Scientific classification
- Kingdom: Plantae
- Clade: Embryophytes
- Clade: Tracheophytes
- Clade: Angiosperms
- Clade: Eudicots
- Order: Caryophyllales
- Family: Polygonaceae
- Genus: Eriogonum
- Species: E. argillosum
- Binomial name: Eriogonum argillosum J.T.Howell

= Eriogonum argillosum =

- Genus: Eriogonum
- Species: argillosum
- Authority: J.T.Howell

Species of wild buckwheat

Eriogonum argillosum is a species of wild buckwheat known by the common names clay buckwheat, clay-loving buckwheat, and Coast Range wild buckwheat. It is endemic to California, where it is known only from San Benito and Monterey Counties. It grows on clay substrates, often of serpentine origin.

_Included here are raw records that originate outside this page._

/-! ## After `fresh` -/

@[simp] theorem State.fresh_agenda (s : State) : s.fresh.2.agenda = s.agenda := rfl
@[simp] theorem State.fresh_cur (s : State) : s.fresh.2.cur = s.cur := rfl
@[simp] theorem State.fresh_freeCtr (s : State) : s.fresh.2.freeCtr = s.freeCtr := rfl
@[simp] theorem State.fresh_powered (s : State) : s.fresh.2.powered = s.powered := rfl
@[simp] theorem State.fresh_bootStep (s : State) : s.fresh.2.bootStep = s.bootStep := rfl
@[simp] theorem State.fresh_boots (s : State) : s.fresh.2.boots = s.boots := rfl
@[simp] theorem State.fresh_measure (s : State) : s.fresh.2.measure = s.measure := rfl
@[simp] theorem State.fresh_bootWindow (s : State) : s.fresh.2.bootWindow = s.bootWindow := rfl
@[simp] theorem State.fresh_fuses (s : State) : s.fresh.2.fuses = s.fuses := rfl
@[simp] theorem State.fresh_vclock (s : State) : s.fresh.2.vclock = s.vclock := rfl
@[simp] theorem State.fresh_dclk (s : State) : s.fresh.2.dclk = s.dclk := rfl
@[simp] theorem State.fresh_mem (s : State) : s.fresh.2.mem = s.mem := rfl
@[simp] theorem State.fresh_synd (s : State) : s.fresh.2.synd = s.synd := rfl
@[simp] theorem State.fresh_poisoned (s : State) : s.fresh.2.poisoned = s.poisoned := rfl
@[simp] theorem State.fresh_homeClk (s : State) : s.fresh.2.homeClk = s.homeClk := rfl
@[simp] theorem State.fresh_rel (s : State) : s.fresh.2.rel = s.rel := rfl
@[simp] theorem State.fresh_rowTime (s : State) : s.fresh.2.rowTime = s.rowTime := rfl
@[simp] theorem State.fresh_perms (s : State) : s.fresh.2.perms = s.perms := rfl
@[simp] theorem State.fresh_hostBias (s : State) : s.fresh.2.hostBias = s.hostBias := rfl
@[simp] theorem State.fresh_elision (s : State) : s.fresh.2.elision = s.elision := rfl
@[simp] theorem State.fresh_unfilled (s : State) : s.fresh.2.unfilled = s.unfilled := rfl
@[simp] theorem State.fresh_openRows (s : State) : s.fresh.2.openRows = s.openRows := rfl
@[simp] theorem State.fresh_prechargeAt (s : State) : s.fresh.2.prechargeAt = s.prechargeAt := rfl
@[simp] theorem State.fresh_wordQ (s : State) : s.fresh.2.wordQ = s.wordQ := rfl
@[simp] theorem State.fresh_burstAt (s : State) : s.fresh.2.burstAt = s.burstAt := rfl
@[simp] theorem State.fresh_burstRun (s : State) : s.fresh.2.burstRun = s.burstRun := rfl
@[simp] theorem State.fresh_l2 (s : State) : s.fresh.2.l2 = s.l2 := rfl
@[simp] theorem State.fresh_l2marks (s : State) : s.fresh.2.l2marks = s.l2marks := rfl
@[simp] theorem State.fresh_sync (s : State) : s.fresh.2.sync = s.sync := rfl
@[simp] theorem State.fresh_overflow (s : State) : s.fresh.2.overflow = s.overflow := rfl
@[simp] theorem State.fresh_hostMem (s : State) : s.fresh.2.hostMem = s.hostMem := rfl
@[simp] theorem State.fresh_hostInFlight (s : State) : s.fresh.2.hostInFlight = s.hostInFlight := rfl
@[simp] theorem State.fresh_hostDeny (s : State) : s.fresh.2.hostDeny = s.hostDeny := rfl
@[simp] theorem State.fresh_flips (s : State) : s.fresh.2.flips = s.flips := rfl
@[simp] theorem State.fresh_cores (s : State) : s.fresh.2.cores = s.cores := rfl
@[simp] theorem State.fresh_hives (s : State) : s.fresh.2.hives = s.hives := rfl
@[simp] theorem State.fresh_warps (s : State) : s.fresh.2.warps = s.warps := rfl
@[simp] theorem State.fresh_teams (s : State) : s.fresh.2.teams = s.teams := rfl
@[simp] theorem State.fresh_l2tlb (s : State) : s.fresh.2.l2tlb = s.l2tlb := rfl
@[simp] theorem State.fresh_walkCache (s : State) : s.fresh.2.walkCache = s.walkCache := rfl
@[simp] theorem State.fresh_stalls (s : State) : s.fresh.2.stalls = s.stalls := rfl
@[simp] theorem State.fresh_heldReq (s : State) : s.fresh.2.heldReq = s.heldReq := rfl
@[simp] theorem State.fresh_spillQ (s : State) : s.fresh.2.spillQ = s.spillQ := rfl
@[simp] theorem State.fresh_engineQ (s : State) : s.fresh.2.engineQ = s.engineQ := rfl
@[simp] theorem State.fresh_loads (s : State) : s.fresh.2.loads = s.loads := rfl
@[simp] theorem State.fresh_stores (s : State) : s.fresh.2.stores = s.stores := rfl
@[simp] theorem State.fresh_atomics (s : State) : s.fresh.2.atomics = s.atomics := rfl
@[simp] theorem State.fresh_orphans (s : State) : s.fresh.2.orphans = s.orphans := rfl
@[simp] theorem State.fresh_screens (s : State) : s.fresh.2.screens = s.screens := rfl
@[simp] theorem State.fresh_pend (s : State) : s.fresh.2.pend = s.pend := rfl
@[simp] theorem State.fresh_slabs (s : State) : s.fresh.2.slabs = s.slabs := rfl
@[simp] theorem State.fresh_posted (s : State) : s.fresh.2.posted = s.posted := rfl
@[simp] theorem State.fresh_gathers (s : State) : s.fresh.2.gathers = s.gathers := rfl
@[simp] theorem State.fresh_coll (s : State) : s.fresh.2.coll = s.coll := rfl
@[simp] theorem State.fresh_grids (s : State) : s.fresh.2.grids = s.grids := rfl
@[simp] theorem State.fresh_contexts (s : State) : s.fresh.2.contexts = s.contexts := rfl
@[simp] theorem State.fresh_parts (s : State) : s.fresh.2.parts = s.parts := rfl
@[simp] theorem State.fresh_pkgQ (s : State) : s.fresh.2.pkgQ = s.pkgQ := rfl
@[simp] theorem State.fresh_dieQ (s : State) : s.fresh.2.dieQ = s.dieQ := rfl
@[simp] theorem State.fresh_fitWait (s : State) : s.fresh.2.fitWait = s.fitWait := rfl
@[simp] theorem State.fresh_buckets (s : State) : s.fresh.2.buckets = s.buckets := rfl
@[simp] theorem State.fresh_hearths (s : State) : s.fresh.2.hearths = s.hearths := rfl
@[simp] theorem State.fresh_stoves (s : State) : s.fresh.2.stoves = s.stoves := rfl
@[simp] theorem State.fresh_mailboxes (s : State) : s.fresh.2.mailboxes = s.mailboxes := rfl
@[simp] theorem State.fresh_mboxOrder (s : State) : s.fresh.2.mboxOrder = s.mboxOrder := rfl
@[simp] theorem State.fresh_f0Run (s : State) : s.fresh.2.f0Run = s.f0Run := rfl
@[simp] theorem State.fresh_mboxCur (s : State) : s.fresh.2.mboxCur = s.mboxCur := rfl
@[simp] theorem State.fresh_hvLog (s : State) : s.fresh.2.hvLog = s.hvLog := rfl
@[simp] theorem State.fresh_mgmtLog (s : State) : s.fresh.2.mgmtLog = s.mgmtLog := rfl
@[simp] theorem State.fresh_mgmtWraps (s : State) : s.fresh.2.mgmtWraps = s.mgmtWraps := rfl
@[simp] theorem State.fresh_banks (s : State) : s.fresh.2.banks = s.banks := rfl
@[simp] theorem State.fresh_traceUnits (s : State) : s.fresh.2.traceUnits = s.traceUnits := rfl
@[simp] theorem State.fresh_sorica (s : State) : s.fresh.2.sorica = s.sorica := rfl
@[simp] theorem State.fresh_soricaW (s : State) : s.fresh.2.soricaW = s.soricaW := rfl
@[simp] theorem State.fresh_events (s : State) : s.fresh.2.events = s.events := rfl
@[simp] theorem State.fresh_islands (s : State) : s.fresh.2.islands = s.islands := rfl
@[simp] theorem State.fresh_volts (s : State) : s.fresh.2.volts = s.volts := rfl
@[simp] theorem State.fresh_links (s : State) : s.fresh.2.links = s.links := rfl
@[simp] theorem State.fresh_shadow (s : State) : s.fresh.2.shadow = s.shadow := rfl
@[simp] theorem State.fresh_heartbeat (s : State) : s.fresh.2.heartbeat = s.heartbeat := rfl
@[simp] theorem State.fresh_i3cReports (s : State) : s.fresh.2.i3cReports = s.i3cReports := rfl
@[simp] theorem State.fresh_hostRead (s : State) : s.fresh.2.hostRead = s.hostRead := rfl
@[simp] theorem State.fresh_core (s : State) (y : Nat) : s.fresh.2.core y = s.core y := rfl
@[simp] theorem State.fresh_hive (s : State) (y : Nat) : s.fresh.2.hive y = s.hive y := rfl
@[simp] theorem State.fresh_warp? (s : State) (y z : Nat) : s.fresh.2.warp? y z = s.warp? y z := rfl
@[simp] theorem State.fresh_team? (s : State) (y : Nat) : s.fresh.2.team? y = s.team? y := rfl
@[simp] theorem State.fresh_grid? (s : State) (y : Nat) : s.fresh.2.grid? y = s.grid? y := rfl
@[simp] theorem State.fresh_ctx? (s : State) (y : Nat) : s.fresh.2.ctx? y = s.ctx? y := rfl
@[simp] theorem State.fresh_part? (s : State) (y : Nat) : s.fresh.2.part? y = s.part? y := rfl
@[simp] theorem State.fresh_hearth (s : State) (y : Nat) : s.fresh.2.hearth y = s.hearth y := rfl
@[simp] theorem State.fresh_stove (s : State) (y : Nat) : s.fresh.2.stove y = s.stove y := rfl
@[simp] theorem State.fresh_mailbox (s : State) (y : Nat) : s.fresh.2.mailbox y = s.mailbox y := rfl
@[simp] theorem State.fresh_unit (s : State) (y : Nat) : s.fresh.2.unit y = s.unit y := rfl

This is an annual herb up to 30 to 60 centimeters tall with a basal patch of oval-shaped, woolly leaves and a naked stem. The top of the stem is occupied by the inflorescence, a cyme with several clusters of tiny white or pink flowers.

==Taxonomy==
Eriogonum argillosum was scientifically described in 1932 by John Thomas Howell and placed in the Eriogonum genus. The species is classified in the Polygonaceae and has no botanical synonyms.